> [SOURCE MATERIAL]
=== Begin Enclosure ===
-- ==== Sys2Proof/WellFormed.lean ====
section
/-! DEFINITION. Which commands are well formed: the shape an event of the outside must have to be that event. The checks
concern the command as syntax alone; what the state makes of a command stands in Machine/. -/

namespace Sys2Proof

/-- No block is named twice: a block takes a field start once (R20), and a report reaches it once (R175). -/
def noRepeat {α : Type} [DecidableEq α] : List α → Bool
  | [] => true
  | x :: xs => !xs.contains x && noRepeat xs

/-- At least one character, and no more than a frame holds (R72: 3 to 14 characters). -/
def charsFit (chars : List Byte) : Bool := 1 ≤ chars.length && chars.length ≤ 14

/-- The bytes are a whole console message: the length byte gives the number of bytes that follow it (R195). -/
def wholeMessage : List Byte → Bool
  | [] => false
  | n :: body => n.toNat == body.length

/-- The cause of a PORT_OFFLINE step has the shape of its error. -/
def PortError.wellFormed : PortError → Bool
  | .timeout => true
  | .check chars _ => charsFit chars
  | .unsolicited => true

/-- The cause of an UNLOCK step has the shape of its event. -/
def UnlockCause.wellFormed : UnlockCause → Bool
  | .status chars => charsFit chars
  | .stale => true

/-- The command is well formed. -/
def Instr.wellFormed : Instr → Bool
  | .fullReset => true
  | .resetRelease => true
  | .internalFieldTick takers => noRepeat takers
  | .referencePulse _ _ takers => noRepeat takers
  | .gapExpiry => true
  | .lossExpiry takers => noRepeat takers
  | .exchangeTimeout _ => true
  | .statusReply _ chars => charsFit chars
  | .nakRefused _ chars => charsFit chars
  | .nakLocal _ chars => charsFit chars
  | .checkFailure _ chars _ => charsFit chars
  | .unsolicitedCharacter _ => true
  | .portOffline _ cause => cause.wellFormed
  | .recoveryPoll _ => true
  | .ctlPulse _ _ => true
  | .lock _ chars => charsFit chars
  | .unlock _ cause => cause.wellFormed
  | .roll => true
  | .cueTimeout => true
  | .syncDeadline => true
  | .editOnField => true
  | .editOffField => true
  | .postrollEnd => true
  | .cueFire _ => true
  | .cuePulseEnd _ => true
  | .stopAssertion order => noRepeat order
  | .stopRelease => true
  | .transferStart => true
  | .requestReceived bytes => wholeMessage bytes
  | .transferEnd _ => true
  | .unknownRequest => true
  | .readStatus => true
  | .restart => true
  | .setOrigin => true
  | .add => true
  | .trimIn => true
  | .trimOut => true
  | .slip => true
  | .trimTransition => true
  | .setSplit => true
  | .move => true
  | .delete => true
  | .readEvent => true
  | .readOrdinal => true
  | .next => true
  | .previous => true
  | .count => true
  | .findAt => true
  | .matchFrame => true
  | .clearList => true
  | .configureMachine => true
  | .setRecorder => true
  | .setStandard _ => true
  | .readMachine => true
  | .stop => true
  | .play => true
  | .shuttle => true
  | .locate => true
  | .follow => true
  | .unfollow => true
  | .markIn => true
  | .markOut => true
  | .clearMarks => true
  | .run => true
  | .hold => true
  | .abort => true
  | .resumeRetry => true
  | .resumeSkip => true
  | .resetRun => true
  | .readRun => true
  | .setRunParameters => true
  | .select => true
  | .readEffects => true
  | .setCueLine => true
  | .fire => true
  | .readCueLine => true
  | .replyCharacter _ _ => true
  | .requestSent _ => true

end Sys2Proof
end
=== End Enclosure ===
> [REQUIREMENT] All records above are to be output again exactly as they stand.

> [OUTPUT FOR THIS EXERCISE]
-- ==== Sys2Proof/WellFormed.lean ====
section
/-! DEFINITION. Which commands are well formed: the shape an event of the outside must have to be that event. The checks
concern the command as syntax alone; what the state makes of a command stands in Machine/. -/

namespace Sys2Proof

/-- No block is named twice: a block takes a field start once (R20), and a report reaches it once (R175). -/
def noRepeat {α : Type} [DecidableEq α] : List α → Bool
  | [] => true
  | x :: xs => !xs.contains x && noRepeat xs

/-- At least one character, and no more than a frame holds (R72: 3 to 14 characters). -/
def charsFit (chars : List Byte) : Bool := 1 ≤ chars.length && chars.length ≤ 14

/-- The bytes are a whole console message: the length byte gives the number of bytes that follow it (R195). -/
def wholeMessage : List Byte → Bool
  | [] => false
  | n :: body => n.toNat == body.length

/-- The cause of a PORT_OFFLINE step has the shape of its error. -/
def PortError.wellFormed : PortError → Bool
  | .timeout => true
  | .check chars _ => charsFit chars
  | .unsolicited => true

/-- The cause of an UNLOCK step has the shape of its event. -/
def UnlockCause.wellFormed : UnlockCause → Bool
  | .status chars => charsFit chars
  | .stale => true

/-- The command is well formed. -/
def Instr.wellFormed : Instr → Bool
  | .fullReset => true
  | .resetRelease => true
  | .internalFieldTick takers => noRepeat takers
  | .referencePulse _ _ takers => noRepeat takers
  | .gapExpiry => true
  | .lossExpiry takers => noRepeat takers
  | .exchangeTimeout _ => true
  | .statusReply _ chars => charsFit chars
  | .nakRefused _ chars => charsFit chars
  | .nakLocal _ chars => charsFit chars
  | .checkFailure _ chars _ => charsFit chars
  | .unsolicitedCharacter _ => true
  | .portOffline _ cause => cause.wellFormed
  | .recoveryPoll _ => true
  | .ctlPulse _ _ => true
  | .lock _ chars => charsFit chars
  | .unlock _ cause => cause.wellFormed
  | .roll => true
  | .cueTimeout => true
  | .syncDeadline => true
  | .editOnField => true
  | .editOffField => true
  | .postrollEnd => true
  | .cueFire _ => true
  | .cuePulseEnd _ => true
  | .stopAssertion order => noRepeat order
  | .stopRelease => true
  | .transferStart => true
  | .requestReceived bytes => wholeMessage bytes
  | .transferEnd _ => true
  | .unknownRequest => true
  | .readStatus => true
  | .restart => true
  | .setOrigin => true
  | .add => true
  | .trimIn => true
  | .trimOut => true
  | .slip => true
  | .trimTransition => true
  | .setSplit => true
  | .move => true
  | .delete => true
  | .readEvent => true
  | .readOrdinal => true
  | .next => true
  | .previous => true
  | .count => true
  | .findAt => true
  | .matchFrame => true
  | .clearList => true
  | .configureMachine => true
  | .setRecorder => true
  | .setStandard _ => true
  | .readMachine => true
  | .stop => true
  | .play => true
  | .shuttle => true
  | .locate => true
  | .follow => true
  | .unfollow => true
  | .markIn => true
  | .markOut => true
  | .clearMarks => true
  | .run => true
  | .hold => true
  | .abort => true
  | .resumeRetry => true
  | .resumeSkip => true
  | .resetRun => true
  | .readRun => true
  | .setRunParameters => true
  | .select => true
  | .readEffects => true
  | .setCueLine => true
  | .fire => true
  | .readCueLine => true
  | .replyCharacter _ _ => true
  | .requestSent _ => true

end Sys2Proof
end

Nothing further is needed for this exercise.